Prime Minister of Portugal
- In office 12 November 1911 – 16 June 1912
- President: Manuel de Arriaga
- Preceded by: João Chagas
- Succeeded by: Duarte Leite

Ambassador of Portugal to Spain
- In office 13 August 1914 – 3 March 1918
- Nominated by: Manuel de Arriaga
- Preceded by: José Relvas
- Succeeded by: António Egas Moniz
- In office 11 April 1911 – 12 October 1911
- Nominated by: Provisional Government
- Preceded by: Count of Tovar
- Succeeded by: José Relvas

Ambassador of Portugal to the United Kingdom
- In office 11 March 1918 – 17 May 1919
- Nominated by: Sidónio Pais
- Preceded by: Manuel Teixeira Gomes
- Succeeded by: Manuel Teixeira Gomes

Minister of Foreign Affairs
- In office 12 October 1911 – 9 January 1913
- Prime Minister: João Chagas Himself Duarte Leite
- Preceded by: João Chagas
- Succeeded by: António Macieira

Personal details
- Born: 25 September 1867 Lisbon, Portugal
- Died: 27 September 1951 (aged 84) Lisbon, Portugal
- Party: Portuguese Republican Party
- Spouse: Hermínia Laura de Albuquerque Moreira
- Children: 4

= Augusto de Vasconcelos =

Portuguese politician

Augusto César de Almeida de Vasconcelos Correia, GCSE (24 September 1867 – 27 September 1951), better known as Augusto de Vasconcelos (/pt/) was a Portuguese surgeon, politician and diplomat, who served as Prime Minister of Portugal.

==Career==
He graduated at the Lisbon Medico-Surgical School in 1891, where he also taught, later becoming a professor of the Faculty of Medicine of the University of Lisbon.

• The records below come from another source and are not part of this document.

-- ==== Sys2Proof/Tests/Slice0.lean ====
section
/-!
SUPPORT. The model's own tests: words written out from the encoding tables, what the well-formedness checks refuse, one
step of each operation on the vectors of 95_test_vectors, and for every statement that has hypotheses a concrete state
and operands that meet them.
-/

set_option maxRecDepth 100000

namespace Sys2Proof.Tests

open Sys2Proof.Machine

/-- The `n` bytes a hexadecimal string of 95_test_vectors stands for, index 0 leftmost. -/
def hex (n v : Nat) : Bytes := (List.range n).map fun i => BitVec.ofNat 8 (v / 256 ^ (n - 1 - i))

/-- A busy engine with descriptor `d` latched, in front of a collaborator that will answer `as`. -/
def ready (d : Descriptor) (as : List Answer) : State :=
  { State.reset with d := d, phase := .busy, link := { answers := as, sent := [], outstanding := false } }

/-- The result latch after a step that answers a next state. -/
def resultOf : Host.Outcome State Fault Refusal → Option Result
  | .next t => some t.res
  | .fault _ => none
  | .refused _ => none

/-- The frames sent and the result, after a step that answers a next state. -/
def sentOf : Host.Outcome State Fault Refusal → Option (List Bytes × Result)
  | .next t => some (t.link.sent, t.res)
  | .fault _ => none
  | .refused _ => none

/-- The progress of a chain operation (10_state R30), and the frames sent. -/
structure Progress where
  phase : Phase
  iter : Nat
  acc : Bytes
  txf : Bytes
  sent : List Bytes
  deriving DecidableEq

/-- The progress after a step that answers a next state. -/
def chainOf : Host.Outcome State Fault Refusal → Option Progress
  | .next t => some ⟨t.phase, t.iter, t.acc, t.txf, t.link.sent⟩
  | .fault _ => none
  | .refused _ => none

/-! ### Decoding: the words of 30_encoding R64, bit by bit, with every operand field filled -/

theorem test_decode_aes :
    decode ⟨0b00010000#8, [1], [2], [3], 4, 5, 6, 7⟩ = .ok (.aesEnc [1] [2] [3]) ∧
    decode ⟨0b00010001#8, [1], [2], [3], 4, 5, 6, 7⟩ = .ok (.aesDec [1] [2] [3]) ∧
    decode ⟨0b00010011#8, [1], [2], [3], 4, 5, 6, 7⟩ = .ok (.aesDecR [1] [2] [3] 4 5) := ⟨rfl, rfl, rfl⟩

theorem test_decode_tdes :
    decode ⟨0b00100000#8, [1], [2], [3], 4, 5, 6, 7⟩ = .ok (.tdesEnc [1] [2] [3]) ∧
    decode ⟨0b00100001#8, [1], [2], [3], 4, 5, 6, 7⟩ = .ok (.tdesDec [1] [2] [3]) ∧
    decode ⟨0b00100011#8, [1], [2], [3], 4, 5, 6, 7⟩ = .ok (.tdesDecR [1] [2] [3] 4 5) ∧
    decode ⟨0b00100101#8, [1], [2], [3], 4, 5, 6, 7⟩ = .ok (.tdesDecZ [2] [3]) ∧
    decode ⟨0b00100111#8, [1], [2], [3], 4, 5, 6, 7⟩ = .ok (.tdesDecZR [2] [3] 4 5) := ⟨rfl, rfl, rfl, rfl, rfl⟩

A republican since his youth, he was minister of foreign affairs of the first Constitutional Government of the Portuguese First Republic, whose prime minister was João Pinheiro Chagas, from 12 October 1911 to 12 November 1911. He succeeded Chagas as prime minister of another Portuguese Republican Party government, which was in power from 11 November 1911 to 4 June 1912. In that government, too, he held the post of foreign minister as well as that of prime minister. He was foreign minister again from 16 June 1912 to 9 January 1913.

Later he served as plenipotentiary minister in Madrid (1914–1918) and London (1918–1919), during World War I, which Portugal entered in 1916 on the Allies' side. Subsequently, he led the Portuguese delegation at the Peace Conference, in Paris, in 1919.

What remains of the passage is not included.